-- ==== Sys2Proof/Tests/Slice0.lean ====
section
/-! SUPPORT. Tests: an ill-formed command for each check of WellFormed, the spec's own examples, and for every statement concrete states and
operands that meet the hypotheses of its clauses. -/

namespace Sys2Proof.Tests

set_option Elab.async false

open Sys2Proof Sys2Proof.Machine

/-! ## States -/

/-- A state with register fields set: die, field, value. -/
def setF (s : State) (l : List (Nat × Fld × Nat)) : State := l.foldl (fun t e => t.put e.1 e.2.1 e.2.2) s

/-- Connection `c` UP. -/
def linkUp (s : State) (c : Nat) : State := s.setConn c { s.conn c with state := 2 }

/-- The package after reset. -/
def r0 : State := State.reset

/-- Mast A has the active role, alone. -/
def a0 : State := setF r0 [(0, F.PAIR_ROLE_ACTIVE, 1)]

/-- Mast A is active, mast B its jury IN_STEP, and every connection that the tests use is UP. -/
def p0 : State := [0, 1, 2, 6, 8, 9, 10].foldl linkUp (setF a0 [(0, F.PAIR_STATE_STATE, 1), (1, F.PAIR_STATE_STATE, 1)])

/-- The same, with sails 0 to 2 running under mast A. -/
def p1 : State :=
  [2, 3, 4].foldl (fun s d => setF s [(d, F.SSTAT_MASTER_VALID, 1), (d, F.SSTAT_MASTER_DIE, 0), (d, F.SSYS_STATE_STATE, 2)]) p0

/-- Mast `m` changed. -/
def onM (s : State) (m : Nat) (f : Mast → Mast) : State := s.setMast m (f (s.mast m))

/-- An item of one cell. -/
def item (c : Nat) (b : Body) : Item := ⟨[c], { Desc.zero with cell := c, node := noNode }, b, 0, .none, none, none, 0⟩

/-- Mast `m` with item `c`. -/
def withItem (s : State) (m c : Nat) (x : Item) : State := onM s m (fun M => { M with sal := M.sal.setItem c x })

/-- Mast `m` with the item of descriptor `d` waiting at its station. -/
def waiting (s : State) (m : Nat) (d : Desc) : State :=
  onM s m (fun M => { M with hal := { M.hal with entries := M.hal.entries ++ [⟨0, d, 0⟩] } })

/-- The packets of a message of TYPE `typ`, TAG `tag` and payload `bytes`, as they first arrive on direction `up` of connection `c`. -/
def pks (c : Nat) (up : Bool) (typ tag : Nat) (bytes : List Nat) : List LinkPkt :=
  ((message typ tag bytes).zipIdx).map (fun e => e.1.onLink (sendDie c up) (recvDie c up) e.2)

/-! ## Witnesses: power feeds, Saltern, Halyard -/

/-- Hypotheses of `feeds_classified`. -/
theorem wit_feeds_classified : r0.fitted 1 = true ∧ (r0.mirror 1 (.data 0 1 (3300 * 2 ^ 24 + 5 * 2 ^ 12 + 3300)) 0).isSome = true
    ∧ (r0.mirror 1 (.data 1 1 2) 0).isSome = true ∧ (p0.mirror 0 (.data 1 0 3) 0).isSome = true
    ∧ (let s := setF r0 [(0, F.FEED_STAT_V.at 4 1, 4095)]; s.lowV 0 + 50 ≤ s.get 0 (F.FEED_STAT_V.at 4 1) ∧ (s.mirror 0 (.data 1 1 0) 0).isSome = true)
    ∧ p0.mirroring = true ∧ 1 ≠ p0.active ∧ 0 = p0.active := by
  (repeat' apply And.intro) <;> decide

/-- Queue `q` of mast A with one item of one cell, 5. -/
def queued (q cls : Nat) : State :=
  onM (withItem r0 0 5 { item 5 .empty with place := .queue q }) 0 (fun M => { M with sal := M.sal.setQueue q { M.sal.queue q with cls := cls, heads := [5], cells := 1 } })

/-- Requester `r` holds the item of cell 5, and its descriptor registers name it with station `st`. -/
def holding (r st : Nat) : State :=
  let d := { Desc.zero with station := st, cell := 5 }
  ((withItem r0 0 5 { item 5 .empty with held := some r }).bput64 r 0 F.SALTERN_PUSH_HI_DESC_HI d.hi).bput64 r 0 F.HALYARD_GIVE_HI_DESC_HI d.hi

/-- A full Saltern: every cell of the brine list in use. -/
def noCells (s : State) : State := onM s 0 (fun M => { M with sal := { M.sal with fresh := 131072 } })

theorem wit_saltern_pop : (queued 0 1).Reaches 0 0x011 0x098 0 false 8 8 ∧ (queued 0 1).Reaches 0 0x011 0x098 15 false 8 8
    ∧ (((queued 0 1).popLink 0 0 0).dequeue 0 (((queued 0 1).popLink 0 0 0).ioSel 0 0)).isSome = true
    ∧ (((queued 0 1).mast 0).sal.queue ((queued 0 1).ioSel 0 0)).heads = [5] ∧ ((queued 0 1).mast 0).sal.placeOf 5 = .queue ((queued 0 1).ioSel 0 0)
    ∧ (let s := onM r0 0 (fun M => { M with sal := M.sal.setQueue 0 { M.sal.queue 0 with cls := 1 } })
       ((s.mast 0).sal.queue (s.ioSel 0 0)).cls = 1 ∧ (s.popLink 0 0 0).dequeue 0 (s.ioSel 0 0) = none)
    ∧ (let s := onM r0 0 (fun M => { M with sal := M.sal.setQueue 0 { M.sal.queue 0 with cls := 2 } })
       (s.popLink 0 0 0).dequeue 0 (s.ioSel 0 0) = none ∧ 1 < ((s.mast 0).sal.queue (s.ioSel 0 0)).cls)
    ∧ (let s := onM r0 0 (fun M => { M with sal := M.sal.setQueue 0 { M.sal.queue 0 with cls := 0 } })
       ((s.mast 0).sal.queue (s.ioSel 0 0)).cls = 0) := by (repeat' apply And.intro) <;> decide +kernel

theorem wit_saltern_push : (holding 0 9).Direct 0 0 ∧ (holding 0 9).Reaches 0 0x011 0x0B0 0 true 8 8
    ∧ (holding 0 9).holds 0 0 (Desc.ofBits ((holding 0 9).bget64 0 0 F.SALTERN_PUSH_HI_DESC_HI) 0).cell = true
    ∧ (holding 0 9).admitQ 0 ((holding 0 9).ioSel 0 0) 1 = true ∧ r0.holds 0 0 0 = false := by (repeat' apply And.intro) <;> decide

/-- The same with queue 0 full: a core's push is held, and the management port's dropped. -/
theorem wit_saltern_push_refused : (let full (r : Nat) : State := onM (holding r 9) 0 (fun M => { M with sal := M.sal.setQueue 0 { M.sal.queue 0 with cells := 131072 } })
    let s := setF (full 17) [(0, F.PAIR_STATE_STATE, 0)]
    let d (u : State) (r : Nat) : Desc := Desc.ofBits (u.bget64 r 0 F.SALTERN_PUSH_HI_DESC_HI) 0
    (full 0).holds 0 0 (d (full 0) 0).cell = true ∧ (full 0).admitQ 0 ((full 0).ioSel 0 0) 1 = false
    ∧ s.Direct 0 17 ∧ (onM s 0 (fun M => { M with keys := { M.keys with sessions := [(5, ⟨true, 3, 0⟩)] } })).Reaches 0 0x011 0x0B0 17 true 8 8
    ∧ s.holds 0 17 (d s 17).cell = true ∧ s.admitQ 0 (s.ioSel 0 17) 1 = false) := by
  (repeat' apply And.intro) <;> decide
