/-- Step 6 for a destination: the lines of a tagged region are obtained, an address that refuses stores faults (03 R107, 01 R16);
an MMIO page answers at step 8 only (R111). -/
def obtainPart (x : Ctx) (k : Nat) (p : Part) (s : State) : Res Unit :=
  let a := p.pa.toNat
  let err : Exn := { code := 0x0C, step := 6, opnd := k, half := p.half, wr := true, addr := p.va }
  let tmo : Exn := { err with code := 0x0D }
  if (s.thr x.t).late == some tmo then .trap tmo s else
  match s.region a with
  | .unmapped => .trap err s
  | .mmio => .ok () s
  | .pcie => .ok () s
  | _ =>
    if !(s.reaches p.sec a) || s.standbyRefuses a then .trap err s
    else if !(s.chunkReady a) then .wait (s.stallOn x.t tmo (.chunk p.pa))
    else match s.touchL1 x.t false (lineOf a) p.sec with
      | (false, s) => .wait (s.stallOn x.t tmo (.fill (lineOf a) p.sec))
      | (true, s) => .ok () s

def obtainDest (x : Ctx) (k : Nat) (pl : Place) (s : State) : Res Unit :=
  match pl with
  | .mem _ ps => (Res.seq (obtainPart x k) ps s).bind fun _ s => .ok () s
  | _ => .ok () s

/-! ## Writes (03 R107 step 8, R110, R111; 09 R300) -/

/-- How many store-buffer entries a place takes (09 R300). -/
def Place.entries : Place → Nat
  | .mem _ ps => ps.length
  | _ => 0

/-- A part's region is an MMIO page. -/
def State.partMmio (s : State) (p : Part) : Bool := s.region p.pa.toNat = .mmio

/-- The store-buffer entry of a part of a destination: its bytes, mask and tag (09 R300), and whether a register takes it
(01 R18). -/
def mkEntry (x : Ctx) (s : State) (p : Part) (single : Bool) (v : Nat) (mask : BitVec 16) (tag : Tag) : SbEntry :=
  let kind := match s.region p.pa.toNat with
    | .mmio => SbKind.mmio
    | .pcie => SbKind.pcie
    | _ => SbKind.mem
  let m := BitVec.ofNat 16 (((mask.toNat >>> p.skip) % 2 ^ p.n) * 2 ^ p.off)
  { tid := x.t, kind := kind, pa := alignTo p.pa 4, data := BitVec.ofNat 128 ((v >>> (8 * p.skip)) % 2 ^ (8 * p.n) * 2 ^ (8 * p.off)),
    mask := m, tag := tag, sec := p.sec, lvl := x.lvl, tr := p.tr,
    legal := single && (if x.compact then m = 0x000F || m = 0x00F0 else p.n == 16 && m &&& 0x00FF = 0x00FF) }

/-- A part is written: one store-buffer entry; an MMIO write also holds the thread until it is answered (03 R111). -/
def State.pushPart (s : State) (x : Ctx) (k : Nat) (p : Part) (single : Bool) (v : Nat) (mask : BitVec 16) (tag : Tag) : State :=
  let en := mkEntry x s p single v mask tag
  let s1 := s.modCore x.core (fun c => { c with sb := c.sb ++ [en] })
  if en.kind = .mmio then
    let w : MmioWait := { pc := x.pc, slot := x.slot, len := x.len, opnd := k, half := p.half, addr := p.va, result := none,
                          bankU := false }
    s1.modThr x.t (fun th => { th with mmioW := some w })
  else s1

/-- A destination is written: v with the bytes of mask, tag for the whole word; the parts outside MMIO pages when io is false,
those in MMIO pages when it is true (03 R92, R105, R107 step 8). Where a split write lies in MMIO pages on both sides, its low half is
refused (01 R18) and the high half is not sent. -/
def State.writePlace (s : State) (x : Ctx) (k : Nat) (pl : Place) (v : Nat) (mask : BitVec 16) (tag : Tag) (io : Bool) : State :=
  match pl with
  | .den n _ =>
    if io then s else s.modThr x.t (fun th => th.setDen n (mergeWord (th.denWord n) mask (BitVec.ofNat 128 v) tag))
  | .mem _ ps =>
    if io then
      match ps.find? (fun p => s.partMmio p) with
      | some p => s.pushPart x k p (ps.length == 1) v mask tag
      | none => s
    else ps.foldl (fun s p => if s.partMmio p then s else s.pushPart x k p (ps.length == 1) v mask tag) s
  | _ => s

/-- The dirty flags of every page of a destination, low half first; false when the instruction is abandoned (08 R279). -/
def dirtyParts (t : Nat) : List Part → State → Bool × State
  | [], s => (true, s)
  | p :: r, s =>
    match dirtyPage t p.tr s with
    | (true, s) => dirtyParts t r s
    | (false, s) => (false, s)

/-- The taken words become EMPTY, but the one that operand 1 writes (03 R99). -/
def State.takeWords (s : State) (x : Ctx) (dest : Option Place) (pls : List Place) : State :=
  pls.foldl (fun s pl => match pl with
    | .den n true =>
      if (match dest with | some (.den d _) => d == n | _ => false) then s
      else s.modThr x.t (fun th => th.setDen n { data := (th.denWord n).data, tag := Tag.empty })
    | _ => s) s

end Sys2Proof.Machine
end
--------------------------------
Problem requirements
Repeat the entries above exactly, beginning at their first line and ending with the line that contains "namespace Sys2Proof.Tests", with nothing added.

Response for this exercise
-- ==== Sys2Proof/Tests/Slice0.lean ====
section
/-! SUPPORT. Tests: an ill-formed command for each check of WellFormed, the spec's own examples, and for every statement concrete states and
operands that meet the hypotheses of its clauses. -/

namespace Sys2Proof.Tests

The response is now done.